PSID.jl

Quickly assemble data from the Panel Study of Income Dynamics (PSID)
Author aaowens
Popularity
25 Stars
Updated Last
5 Months Ago
Started In
November 2019

PSID.jl

Build Status codecov

The Panel Study of Income Dynamics (PSID) is a longitudinal public dataset which has been following a collection of families and their descendants since 1968. It provides a breadth of information about labor supply and life-cycle dynamics. More information is available at https://psidonline.isr.umich.edu/.

This package produces a labeled panel of individuals with a consistent individual ID across time. You provide a JSON file describing the variables you want. An example input file can be found at examples/user_input.json.. Currently only variables in the family files can be added, but in the future it should be possible to support variables in the individual files or the supplements.

Example

An example workflow can be found on my blog post here.

Instructions

To add this package, use

(@v1.6) pkg> add PSID

Next, download the PSID data files yourself. The package can't automatically fetch them because the PSID requires you to register for a free account before using the data.

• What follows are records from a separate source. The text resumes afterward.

-- ==== Sys2Proof/Machine/ExecShared.lean ====
section
/-!
DEFINITION. The meanings of the commands of clocks, Ethernet and network time, memory and rings, host and service port, Crumb,
and of plain register accesses.
-/
namespace Sys2Proof.Machine

/-! ### Clocks (R358 to R369) -/

/-- STROBE (R362). -/
def execStrobe (tag : BitVec 16) (s : State) : Answer := .next (strobe tag.toNat s)

/-- STROBE_DRAIN_END (R362). -/
def execStrobeDrainEnd (drained : Bool) (s : State) : Answer := .next (strobeDrainEnd drained s)

/-- MDLL_QUALIFIED (R363): of MDLL-B, or of MDLL-A `us` microseconds after its gate closed. -/
def execMdllQualified (b : Bool) (us : Nat) (s : State) : Answer := .next (if b then qualifyB s else qualifyA us s)

/-- MDLL_LOCK_LOSS (R365). -/
def execMdllLockLoss (b : Bool) (s : State) : Answer := .next (gateMdll b s)

/-- PERIOD_GUARD (R364). -/
def execPeriodGuard (b : Bool) (s : State) : Answer := .next (periodGuard b s)

/-- CLK_A_LOSS (R65). -/
def execClkALoss (s : State) : Answer := .next (clkALoss s)

/-- REF_LOSS (R365). -/
def execRefLoss (s : State) : Answer := .next (refLoss s)

/-- REFERENCE_REQUALIFIED (R365). -/
def execReferenceRequalified (s : State) : Answer := .next (refBack s)

/-- TS_UNLOCK (R365). -/
def execTsUnlock (s : State) : Answer := .next (tsUnlock s)

/-- TS_QUALIFIED (R369). -/
def execTsQualified (s : State) : Answer := .next (tsQualified s)

/-- FX_STOP (R358). -/
def execFxStop (s : State) : Answer := .next (fxStop s)

/-- CRYSTAL_RETURN (R358). -/
def execCrystalReturn (s : State) : Answer := .next (crystalReturn s)

/-- RC_STOP (R365). -/
def execRcStop (s : State) : Answer := .next (rcStop s)

/-- TS_FREQ_WRITE (R367). -/
def execTsFreqWrite (value : Word) (s : State) : Answer := .next (tsFreqWrite value.toInt s)

/-! ### Ethernet and network time (R376 to R388) -/

/-- PTP_FRAME_RECEIVED (R376). -/
def execPtpFrameReceived (p : Fin 3) (pinNs : Nat) (frame : List Byte) (s : State) : Answer :=
  .next (frameReceivedEth p.val pinNs (byteNats frame) s)

/-- TX_TIMESTAMP (R378). -/
def execTxTimestamp (p : Fin 3) (msgType : BitVec 4) (seq : BitVec 16) (tag : Byte) (pinNs : Nat) (s : State) : Answer :=
  .next (txTimestamp p.val msgType.toNat seq.toNat tag.toNat pinNs s)

/-- TXTS_POP (R379): a read of `ETH_P_TXTS0` by an application core. -/
def execTxtsPop (p : Fin 3) (s : State) : Answer :=
  .next (answerRead (registerRead .app (ETH_P_TXTS0.reg.addr p.val) 4 s))

/-- SYNC_MEASUREMENT (R382). -/
def execSyncMeasurement (s : State) : Answer := .next (syncMeasurement s)

/-- MASTER_LOST (R384). -/
def execMasterLost (s : State) : Answer := .next (masterLost s)

/-- PARENT_WRITE (R384): of `ETH_SRV_CTRL`, or of a word of the parent identity. -/
def execParentWrite (word : Fin 4) (value : Word) (s : State) : Answer := .next (srvWrite word.val value.toNat s)

/-- STEP_ARM (R387). -/
def execStepArm (ch : Chan) (tag : Byte) (s : State) : Answer := .next (command ch.val 0x05 tag.toNat [] s)

/-- ARM_EXPIRY (R387). -/
def execArmExpiry (s : State) : Answer := .next (armExpiry s)

/-- EGRESS_COMPLETE (R381). -/
def execEgressComplete (r : Fin 32) (delayUs : Nat) (s : State) : Answer := .next (egressComplete r.val delayUs s)

/-- EGRESS_DEADLINE (R381). -/
def execEgressDeadline (r : Fin 32) (s : State) : Answer := .next (egressDeadline r.val s)

/-- ETHERNET_LINK_DOWN (R410). -/
def execEthernetLinkDown (p : Fin 3) (s : State) : Answer := .next (ethLinkDown p.val s)

/-! ### Memory and rings (R395 to R419) -/

/-- RING_POST (R407): a write of HEAD by the ring's owner. -/
def execRingPost (r : Fin 32) (head : BitVec 16) (s : State) : Answer := .next (ringPost r.val head.toNat s)

/-- DESCRIPTOR_COMPLETE (R411). -/
def execDescriptorComplete (r : Fin 32) (v : Service) (s : State) : Answer :=
  checked (.descriptorComplete r v) (descriptorComplete r.val v s)

/-- RING_START (R419). -/
def execRingStart (r : Fin 32) (s : State) : Answer := .next (ringStart r.val s)

/-- RING_STOP (R419). -/
def execRingStop (r : Fin 32) (s : State) : Answer := .next (ringStop r.val s)

/-- RING_RESUME (R416). -/
def execRingResume (r : Fin 32) (s : State) : Answer := .next (ringResume r.val s)

/-- RING_ABORT (R418). -/
def execRingAbort (r : Fin 32) (seq : BitVec 16) (s : State) : Answer := .next (ringAbort r.val seq.toNat s)

/-- RING_FLUSH (R419). -/
def execRingFlush (r : Fin 32) (s : State) : Answer := .next (ringFlush r.val s)

/-- TRANSLATION_FAULT (R416). -/
def execTranslationFault (r : Fin 32) (offset : Nat) (write : Bool) (v : Service) (s : State) : Answer :=
  checked (.translationFault r offset write v) (translationFault r.val offset write v s)

/-- CLASS_B_DEADLINE (R413). -/
def execClassBDeadline (r : Fin 32) (s : State) : Answer := .next (classBDeadline r.val s)

/-- IOMMU_INVALIDATE (R406). -/
def execIommuInvalidate (scope : BitVec 2) (dom : BitVec 4) (page : BitVec 20) (s : State) : Answer :=
  .next (iommuInvalidate scope.toNat dom.toNat (page.toNat * 4096) s)

/-- ERR_LOG_POP (R401): a read of `DMA_ERR_LOG0` by an application core. -/
def execErrLogPop (s : State) : Answer := .next (answerRead (registerRead .app DMA_ERR_LOG0.reg.base 4 s))

/-- Addresses and corrected symbols of a scrub's errors. -/
def scrubList (es : List ScrubError) : List (Nat × Option Nat) := es.map (fun e => (e.addr.toNat, e.syms.map Fin.val))

/-- DRAM_SCRUB (R397): a background pass with the errors it meets. -/
def execDramScrub (es : List ScrubError) (s : State) : Answer := checked (.dramScrub es) (dramScrub (scrubList es) s)

/-- SRAM_SCRUB (R398). -/
def execSramScrub (es : List ScrubError) (s : State) : Answer := checked (.sramScrub es) (sramScrub (scrubList es) s)

/-- SRAM_UNCORR (R400). -/
def execSramUncorr (addr : Word) (s : State) : Answer := checked (.sramUncorr addr) (coreUncorrectable addr.toNat s)

/-! ### Host (R426 to R438) -/

/-- PCIE_LINK_RESET (R427). -/
def execPcieLinkReset (kind : LinkReset) (s : State) : Answer := .next (pcieLinkReset kind s)

/-- HOST_MEMORY_ACCESS (R426). -/
def execHostMemoryAccess (place : HostSpace) (len : Nat) (write : Option (List Byte)) (late : Bool) (found : MemFound) (s : State) :
    Answer :=
  checked (.hostMemoryAccess place len write late found) (hostMemory place len (write.map byteNats) late found s)

/-- IRQ_UNMASK (R428). -/
def execIrqUnmask (k : Fin 32) (s : State) : Answer := .next (irqUnmask k.val s)

/-- SUMMARY (R438): posted; the record is latched at the next cycle boundary. -/
def execSummary (ch : Chan) (tag : Byte) (s : State) : Answer := .next (command ch.val 0x5A tag.toNat [] s)

/-- The payload of a SNAP: none, or a time (R434). -/
def snapPayload : Option (Word × BitVec 48) → List Nat
  | none => []
  | some (ns, sec) => toBytesLE 4 ns.toNat ++ toBytesLE 6 sec.toNat ++ [0, 0]

/-- SNAP (R442). -/
def execSnap (ch : Chan) (tag : Byte) (time : Option (Word × BitVec 48)) (s : State) : Answer :=
  .next (command ch.val 0x04 tag.toNat (snapPayload time) s)

/-- UNKNOWN_CMD (R432): a request with a code that has no command. -/
def execUnknownCmd (ch : Chan) (tag code : Byte) (payload : List Byte) (s : State) : Answer :=
  checked (.unknownCmd ch tag code payload) (command ch.val code.toNat tag.toNat (byteNats payload) s)

/-- COMMAND_TIMEOUT (R435). -/
def execCommandTimeout (ch : Chan) (s : State) : Answer := .next (commandTimeout ch.val s)

/-! ### Service port (R429, R430) -/

/-- SV_STATUS: opcode 0x05. -/
def execSvStatus (s : State) : Answer := .next (svStatus s)

/-- SV_REG_READ: opcode 0x0B. -/
def execSvRegRead (addr : Word) (words : Nat) (s : State) : Answer := .next (svRegRead addr.toNat words s)

/-- SV_REG_WRITE: opcode 0x02. -/
def execSvRegWrite (addr : Word) (values : List Word) (s : State) : Answer := .next (svRegWrite addr.toNat (wordNats values) s)

/-- SV_MEM_READ: opcode 0x0D. -/
def execSvMemRead (addr : Word) (len : Nat) (read : PortRead) (s : State) : Answer :=
  checked (.svMemRead addr len read) (svMemRead addr.toNat len read.ready read.found s)

/-- SV_MEM_WRITE: opcode 0x12. -/
def execSvMemWrite (addr : Word) (write : PortWrite) (s : State) : Answer :=
  checked (.svMemWrite addr write) (svMemWrite addr.toNat (byteNats write.bytes) write.found s)

/-- SV_POST: opcode 0x20. -/
def execSvPost (bytes : List Byte) (s : State) : Answer := checked (.svPost bytes) (svPost (byteNats bytes) s)

/-- SV_READ_RESPONSE: opcode 0x21. -/
def execSvReadResponse (len : Nat) (s : State) : Answer := .next (svReadResponse len s)

/-- SV_UNKNOWN_OPCODE. -/
def execSvUnknownOpcode (opcode : Byte) (s : State) : Answer := checked (.svUnknownOpcode opcode) (svUnknown s)

/-- SV_FRAME_CUT: a register write cut short after whole words. -/
def execSvFrameCut (addr : Word) (words : List Word) (s : State) : Answer := .next (svFrameCut addr.toNat (wordNats words) s)

/-! ### Crumb (R439 to R442) -/

/-- SNAP_TRIG (R439): source PIN. -/
def execSnapTrig (s : State) : Answer := .next (crumb 1 0 0 s)

/-- TIME_MATCH (R439): source TIME. -/
def execTimeMatch (s : State) : Answer := .next (snapTimeMatch s)

/-- TRIGGER (R439): source FIRMWARE. -/
def execTrigger (s : State) : Answer := .next (crumb 6 0 0 s)

/-- UNLOCK (R441). -/
def execUnlock (s : State) : Answer := .next (snapUnlock s)

/-- ARM (R442). -/
def execArm (s : State) : Answer := .next (snapArmWrite s)

/-- DISARM (R445). -/
def execDisarm (s : State) : Answer := .next (snapDisarm s)

/-! ### Register accesses (R9 to R14), and the cores' loads and stores (R393) -/

/-- REGISTER_WRITE (R11). -/
def execRegisterWrite (req : Requester) (addr : Word) (size : Width) (value : Word) (s : State) : Answer :=
  checked (.registerWrite req addr size value) (requesterWrites req addr.toNat size value.toNat s)

/-- REGISTER_READ (R11). -/
def execRegisterRead (req : Requester) (addr : Word) (size : Width) (s : State) : Answer :=
  checked (.registerRead req addr size) (requesterReads req addr.toNat size s)

end Sys2Proof.Machine
end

The list of data files required to be in the current directory can be found here. These files are

  1. The PSID codebook in XML format. You used to be able to download this from the PSID here https://simba.isr.umich.edu/downloads/PSIDCodebook.zip , but the link is broken. I put it in my Google Drive here https://drive.google.com/file/d/1CPwM5tsphdezi4RqlHGMkS1hiLLRZIT7/view .
  2. The zipped PSID family files and cross-year individual file, which can be downloaded here https://simba.isr.umich.edu/Zips/ZipMain.aspx. Do not extract the files--leave them zipped. You need to download every family file from 1968 to 2019, and you also need to download the cross-year individual file.
  3. The XLSX cross-year index for the variables, which can be downloaded here https://psidonline.isr.umich.edu/help/xyr/psid.xlsx.

After acquiring the data, run

julia> using PSID
julia> makePSID("user_input.json")
# to not code missings, makePSID("user_input.json", codemissings = false)

It will verify the required files exist and then construct the data. If successful, it will print Finished constructing individual data, saved to output/allinds.csv after about 5 minutes.

This will use about 15 GB of RAM. It may not work on machines without much memory.

The input JSON file

The file passed to makePSID describes the variables you want.

{
    "name_user": "hours",
    "varID": "V465",
    "unit": "head"
  },

There are three fields, name_user, varID, and unit. name_user is a name chosen by you. varID is one of the codes assigned by the PSID to this variable. These can be looked up in the PSID cross-year index. For example, hours above can be found in the crosswalk at Family Public Data Index 01>WORK 02>Hours and Weeks 03>annual in prior year 04>head 05>total:. Clicking on the variable info will show the the list of years and associated IDs when that variable is available. Choose any of the IDs for varID, it does not matter. PSID.jl will look up all available years for that variable in the crosswalk. You must also indicate the unit, which can be head, spouse, or family. This makes sure the variable is assigned to the correct individual.

Features

This package provides the following features:

  1. Automatically labels missing values by searching the value labels from the codebook for strings like "NA", "Inap.", or "Missing".
  2. Tries to produce consistent value labels across years for categorical variables. This is difficult because the labels in the PSID sometimes change between years. This package uses an algorithm to try to harmonize the labels when possible by removing common subsets. For example, in one year race is labeled as "Asian" but in the next year it is "Asian, Pacific Islander". The first is a subset of the second, so the final label will be "Asian, Pacific Islander". When this is not possible, the final label will be "A or B or C" for however many incomparable labels were found.
  3. Matches the individuals across time to produce a panel with consistent (ID, year) keys and their associated variables.
  4. Produces consistent individual or spouse variables for individuals. In the input JSON file, you must indicate whether a variable is family level, household head level, or household spouse level. The final output will have variables of the form VAR_family, VAR_ind, or VAR_spouse. When the individual is a household head, VAR_ind will come from the household head version of that variable, and VAR_spouse will come from the household spouse version. If the individual is a household spouse, it is the reverse. Both individuals will get all family level variables.
  5. It's easiest to track individuals, but this package also produces a consistent family ID by treating a family as a combination of head and spouse (if spouse exists). If you keep only household heads and drop years before 1970, (famid, year) should be an ID.

Notable Omissions

Certain variables are not in the family files. For example, the wealth data are in separate files, and there is some unique information in the individual file directly. In the future I plan to add support for these data, but you can manually add them by constructing the unique individual ID yourself as (ER30001 * 1000) + ER30002, and then joining your data on that ID with the dataset produced by PSID.jl.

Please file issues if you find a bug.

Donate your input JSON

If you've made an input JSON file containing variables useful for some topic, feel free to file an issue or make a PR to add your file to the examples.